TASK STATEMENT: Repeat exactly the lines of the entries below from the one with "def isPort : Caller → Bool" through the one with "((s.setCallers (s.trng.reqs.filter fun", both ends included, and nothing else.

DATA RECORDS:
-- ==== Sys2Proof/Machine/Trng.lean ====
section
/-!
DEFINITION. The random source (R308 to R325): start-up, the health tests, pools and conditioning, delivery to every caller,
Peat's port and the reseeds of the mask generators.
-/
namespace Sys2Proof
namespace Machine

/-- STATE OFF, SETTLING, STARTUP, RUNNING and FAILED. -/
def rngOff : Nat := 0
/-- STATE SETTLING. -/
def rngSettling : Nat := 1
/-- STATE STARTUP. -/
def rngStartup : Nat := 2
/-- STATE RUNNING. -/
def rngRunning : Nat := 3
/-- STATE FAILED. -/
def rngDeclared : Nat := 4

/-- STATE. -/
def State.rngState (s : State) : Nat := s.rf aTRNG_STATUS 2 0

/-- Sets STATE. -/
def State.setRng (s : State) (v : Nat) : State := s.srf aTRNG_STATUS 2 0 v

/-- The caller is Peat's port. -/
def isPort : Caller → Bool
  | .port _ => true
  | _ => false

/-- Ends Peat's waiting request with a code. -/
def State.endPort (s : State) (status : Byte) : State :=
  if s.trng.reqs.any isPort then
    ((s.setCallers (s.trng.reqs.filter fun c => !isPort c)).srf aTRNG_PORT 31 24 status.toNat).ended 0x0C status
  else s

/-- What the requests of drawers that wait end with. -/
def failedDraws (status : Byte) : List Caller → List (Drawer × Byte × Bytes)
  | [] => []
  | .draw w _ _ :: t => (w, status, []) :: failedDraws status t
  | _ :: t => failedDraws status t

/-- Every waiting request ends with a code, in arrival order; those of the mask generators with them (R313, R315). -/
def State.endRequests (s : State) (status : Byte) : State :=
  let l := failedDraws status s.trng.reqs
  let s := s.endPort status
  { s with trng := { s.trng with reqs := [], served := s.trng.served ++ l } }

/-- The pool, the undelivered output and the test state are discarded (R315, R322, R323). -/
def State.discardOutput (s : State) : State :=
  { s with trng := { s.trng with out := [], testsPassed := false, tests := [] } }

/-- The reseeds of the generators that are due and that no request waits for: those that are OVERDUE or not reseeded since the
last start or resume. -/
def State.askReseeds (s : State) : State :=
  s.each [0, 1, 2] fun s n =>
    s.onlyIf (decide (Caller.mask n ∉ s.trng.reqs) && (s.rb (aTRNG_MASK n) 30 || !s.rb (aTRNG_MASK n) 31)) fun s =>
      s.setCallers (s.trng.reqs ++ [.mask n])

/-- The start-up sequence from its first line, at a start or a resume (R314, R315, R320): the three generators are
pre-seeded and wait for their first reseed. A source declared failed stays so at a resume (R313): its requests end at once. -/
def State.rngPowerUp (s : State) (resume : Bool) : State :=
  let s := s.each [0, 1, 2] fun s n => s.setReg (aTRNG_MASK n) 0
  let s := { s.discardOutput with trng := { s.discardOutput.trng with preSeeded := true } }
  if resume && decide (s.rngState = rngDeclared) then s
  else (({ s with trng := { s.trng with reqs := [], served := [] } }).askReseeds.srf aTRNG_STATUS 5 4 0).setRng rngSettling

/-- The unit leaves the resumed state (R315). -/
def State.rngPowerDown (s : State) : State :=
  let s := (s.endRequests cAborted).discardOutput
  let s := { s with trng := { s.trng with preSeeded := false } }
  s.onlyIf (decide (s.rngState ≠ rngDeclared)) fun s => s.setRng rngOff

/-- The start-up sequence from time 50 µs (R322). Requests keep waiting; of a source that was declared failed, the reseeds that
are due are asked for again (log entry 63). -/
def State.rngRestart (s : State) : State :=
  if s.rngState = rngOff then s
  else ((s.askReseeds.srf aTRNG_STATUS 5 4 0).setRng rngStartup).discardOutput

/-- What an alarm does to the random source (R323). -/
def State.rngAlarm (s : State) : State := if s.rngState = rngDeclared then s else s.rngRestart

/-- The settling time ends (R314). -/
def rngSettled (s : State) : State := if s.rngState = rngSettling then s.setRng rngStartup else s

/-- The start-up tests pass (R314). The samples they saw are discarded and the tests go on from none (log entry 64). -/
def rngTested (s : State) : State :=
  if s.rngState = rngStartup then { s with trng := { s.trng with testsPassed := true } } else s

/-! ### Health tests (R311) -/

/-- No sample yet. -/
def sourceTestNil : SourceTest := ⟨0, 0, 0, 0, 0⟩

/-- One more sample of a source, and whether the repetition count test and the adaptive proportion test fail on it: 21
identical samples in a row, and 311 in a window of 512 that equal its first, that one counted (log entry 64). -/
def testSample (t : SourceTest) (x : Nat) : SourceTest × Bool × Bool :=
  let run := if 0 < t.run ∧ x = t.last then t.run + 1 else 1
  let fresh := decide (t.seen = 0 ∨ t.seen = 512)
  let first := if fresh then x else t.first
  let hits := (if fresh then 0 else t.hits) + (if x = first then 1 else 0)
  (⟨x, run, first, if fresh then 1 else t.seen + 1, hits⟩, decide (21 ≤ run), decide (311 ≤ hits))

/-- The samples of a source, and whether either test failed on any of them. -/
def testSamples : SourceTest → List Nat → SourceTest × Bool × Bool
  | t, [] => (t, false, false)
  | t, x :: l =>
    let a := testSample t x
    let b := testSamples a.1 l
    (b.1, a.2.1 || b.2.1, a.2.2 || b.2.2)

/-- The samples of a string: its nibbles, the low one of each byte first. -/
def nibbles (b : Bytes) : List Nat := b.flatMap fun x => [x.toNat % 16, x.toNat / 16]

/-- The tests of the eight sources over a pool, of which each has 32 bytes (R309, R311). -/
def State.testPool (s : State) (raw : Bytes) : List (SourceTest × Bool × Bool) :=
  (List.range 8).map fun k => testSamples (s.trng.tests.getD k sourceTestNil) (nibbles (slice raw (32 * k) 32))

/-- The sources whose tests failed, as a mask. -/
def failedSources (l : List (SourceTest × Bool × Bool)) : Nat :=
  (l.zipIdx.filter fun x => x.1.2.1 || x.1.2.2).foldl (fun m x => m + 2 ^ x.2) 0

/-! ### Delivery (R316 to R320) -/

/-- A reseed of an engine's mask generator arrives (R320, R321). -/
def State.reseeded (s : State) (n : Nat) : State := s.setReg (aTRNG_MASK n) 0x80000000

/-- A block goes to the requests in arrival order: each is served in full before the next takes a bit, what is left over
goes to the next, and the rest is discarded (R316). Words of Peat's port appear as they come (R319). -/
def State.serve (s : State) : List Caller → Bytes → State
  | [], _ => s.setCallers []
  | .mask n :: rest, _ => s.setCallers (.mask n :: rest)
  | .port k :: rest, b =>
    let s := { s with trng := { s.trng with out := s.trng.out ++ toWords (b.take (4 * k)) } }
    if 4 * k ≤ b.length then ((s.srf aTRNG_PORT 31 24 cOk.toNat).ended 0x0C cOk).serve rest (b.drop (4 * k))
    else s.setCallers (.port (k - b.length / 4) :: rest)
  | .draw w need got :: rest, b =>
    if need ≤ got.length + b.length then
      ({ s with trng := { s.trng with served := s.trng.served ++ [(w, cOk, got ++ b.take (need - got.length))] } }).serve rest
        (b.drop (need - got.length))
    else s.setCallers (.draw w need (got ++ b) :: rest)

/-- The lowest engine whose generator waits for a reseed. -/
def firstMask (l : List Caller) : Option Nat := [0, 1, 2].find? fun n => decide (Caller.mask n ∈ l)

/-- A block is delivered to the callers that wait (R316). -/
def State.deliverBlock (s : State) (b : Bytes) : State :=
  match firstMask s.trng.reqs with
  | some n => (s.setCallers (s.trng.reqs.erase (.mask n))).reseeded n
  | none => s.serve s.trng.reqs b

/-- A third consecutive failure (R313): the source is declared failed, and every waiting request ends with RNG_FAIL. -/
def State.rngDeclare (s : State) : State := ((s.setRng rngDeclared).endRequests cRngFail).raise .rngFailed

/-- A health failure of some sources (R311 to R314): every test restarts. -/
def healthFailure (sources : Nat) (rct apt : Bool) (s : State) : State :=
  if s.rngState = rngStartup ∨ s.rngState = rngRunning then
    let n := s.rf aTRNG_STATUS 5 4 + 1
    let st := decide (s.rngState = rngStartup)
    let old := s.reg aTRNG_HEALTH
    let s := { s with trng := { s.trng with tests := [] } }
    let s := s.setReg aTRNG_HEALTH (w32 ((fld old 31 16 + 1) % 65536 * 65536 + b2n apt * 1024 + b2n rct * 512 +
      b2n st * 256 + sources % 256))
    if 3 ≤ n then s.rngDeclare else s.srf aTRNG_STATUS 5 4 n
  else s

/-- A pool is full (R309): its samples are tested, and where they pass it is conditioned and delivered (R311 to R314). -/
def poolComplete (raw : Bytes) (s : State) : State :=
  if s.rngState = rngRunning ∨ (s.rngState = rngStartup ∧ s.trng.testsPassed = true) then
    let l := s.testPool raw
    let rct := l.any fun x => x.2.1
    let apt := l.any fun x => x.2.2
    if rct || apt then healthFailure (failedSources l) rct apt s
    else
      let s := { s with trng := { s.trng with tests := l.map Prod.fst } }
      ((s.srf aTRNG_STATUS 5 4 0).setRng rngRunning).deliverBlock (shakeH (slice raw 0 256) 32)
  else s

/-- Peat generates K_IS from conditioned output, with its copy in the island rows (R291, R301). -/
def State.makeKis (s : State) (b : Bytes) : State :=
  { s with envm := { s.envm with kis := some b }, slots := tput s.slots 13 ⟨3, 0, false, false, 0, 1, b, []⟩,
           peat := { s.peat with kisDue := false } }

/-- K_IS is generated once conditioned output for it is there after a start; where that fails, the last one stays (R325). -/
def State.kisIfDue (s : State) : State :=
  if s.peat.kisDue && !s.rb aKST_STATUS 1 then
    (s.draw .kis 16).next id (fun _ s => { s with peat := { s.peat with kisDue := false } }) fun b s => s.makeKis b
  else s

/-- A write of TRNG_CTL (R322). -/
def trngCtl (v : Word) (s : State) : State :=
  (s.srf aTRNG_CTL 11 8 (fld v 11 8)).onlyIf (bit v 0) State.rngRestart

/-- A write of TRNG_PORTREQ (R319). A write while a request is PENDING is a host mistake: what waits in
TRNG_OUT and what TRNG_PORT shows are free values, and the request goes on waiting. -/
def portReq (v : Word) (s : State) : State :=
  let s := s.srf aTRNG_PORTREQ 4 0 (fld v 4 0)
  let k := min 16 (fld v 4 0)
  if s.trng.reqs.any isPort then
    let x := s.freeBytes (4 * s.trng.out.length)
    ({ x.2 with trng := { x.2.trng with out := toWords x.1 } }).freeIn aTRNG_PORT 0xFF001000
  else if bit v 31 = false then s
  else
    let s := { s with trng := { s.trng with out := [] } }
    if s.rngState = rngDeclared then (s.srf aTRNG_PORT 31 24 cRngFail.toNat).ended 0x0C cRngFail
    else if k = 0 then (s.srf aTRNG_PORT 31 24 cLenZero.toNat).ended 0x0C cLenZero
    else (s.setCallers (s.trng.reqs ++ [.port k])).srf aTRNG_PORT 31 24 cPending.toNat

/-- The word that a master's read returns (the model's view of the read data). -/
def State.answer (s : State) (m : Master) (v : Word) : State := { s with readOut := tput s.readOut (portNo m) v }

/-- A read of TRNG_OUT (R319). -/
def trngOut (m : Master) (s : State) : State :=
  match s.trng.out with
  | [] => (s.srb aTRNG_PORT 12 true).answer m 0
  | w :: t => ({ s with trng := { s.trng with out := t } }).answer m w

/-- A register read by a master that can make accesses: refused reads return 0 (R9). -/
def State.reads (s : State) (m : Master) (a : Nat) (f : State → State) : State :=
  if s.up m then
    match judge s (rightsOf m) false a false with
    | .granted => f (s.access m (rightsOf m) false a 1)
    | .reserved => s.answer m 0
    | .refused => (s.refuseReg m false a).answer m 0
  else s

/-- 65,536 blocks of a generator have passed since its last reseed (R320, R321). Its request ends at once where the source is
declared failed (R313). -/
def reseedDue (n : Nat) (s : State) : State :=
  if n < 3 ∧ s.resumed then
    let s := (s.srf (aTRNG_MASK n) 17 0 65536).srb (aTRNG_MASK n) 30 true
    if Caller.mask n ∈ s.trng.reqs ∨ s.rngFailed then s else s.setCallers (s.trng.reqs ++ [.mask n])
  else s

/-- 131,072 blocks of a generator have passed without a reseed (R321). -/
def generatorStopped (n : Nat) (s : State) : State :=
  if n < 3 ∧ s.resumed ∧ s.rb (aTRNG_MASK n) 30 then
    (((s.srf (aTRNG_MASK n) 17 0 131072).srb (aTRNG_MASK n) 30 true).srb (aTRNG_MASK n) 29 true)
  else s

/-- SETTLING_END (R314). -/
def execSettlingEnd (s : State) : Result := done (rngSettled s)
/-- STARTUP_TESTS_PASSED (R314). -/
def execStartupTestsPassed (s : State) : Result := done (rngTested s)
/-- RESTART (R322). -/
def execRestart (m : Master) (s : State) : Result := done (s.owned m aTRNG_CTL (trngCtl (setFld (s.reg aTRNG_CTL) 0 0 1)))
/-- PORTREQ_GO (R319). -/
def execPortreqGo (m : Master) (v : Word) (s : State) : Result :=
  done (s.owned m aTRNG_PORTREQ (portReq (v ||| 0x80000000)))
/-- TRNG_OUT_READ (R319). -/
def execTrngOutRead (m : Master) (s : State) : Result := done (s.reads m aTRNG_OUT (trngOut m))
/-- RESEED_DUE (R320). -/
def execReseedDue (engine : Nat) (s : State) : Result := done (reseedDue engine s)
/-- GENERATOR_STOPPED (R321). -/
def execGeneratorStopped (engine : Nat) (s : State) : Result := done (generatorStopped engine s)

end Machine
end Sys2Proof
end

SOLUTION BELOW:
def isPort : Caller → Bool
  | .port _ => true
  | _ => false

/-- Ends Peat's waiting request with a code. -/
def State.endPort (s : State) (status : Byte) : State :=
  if s.trng.reqs.any isPort then
    ((s.setCallers (s.trng.reqs.filter fun c => !isPort c)).srf aTRNG_PORT 31 24 status.toNat).ended 0x0C status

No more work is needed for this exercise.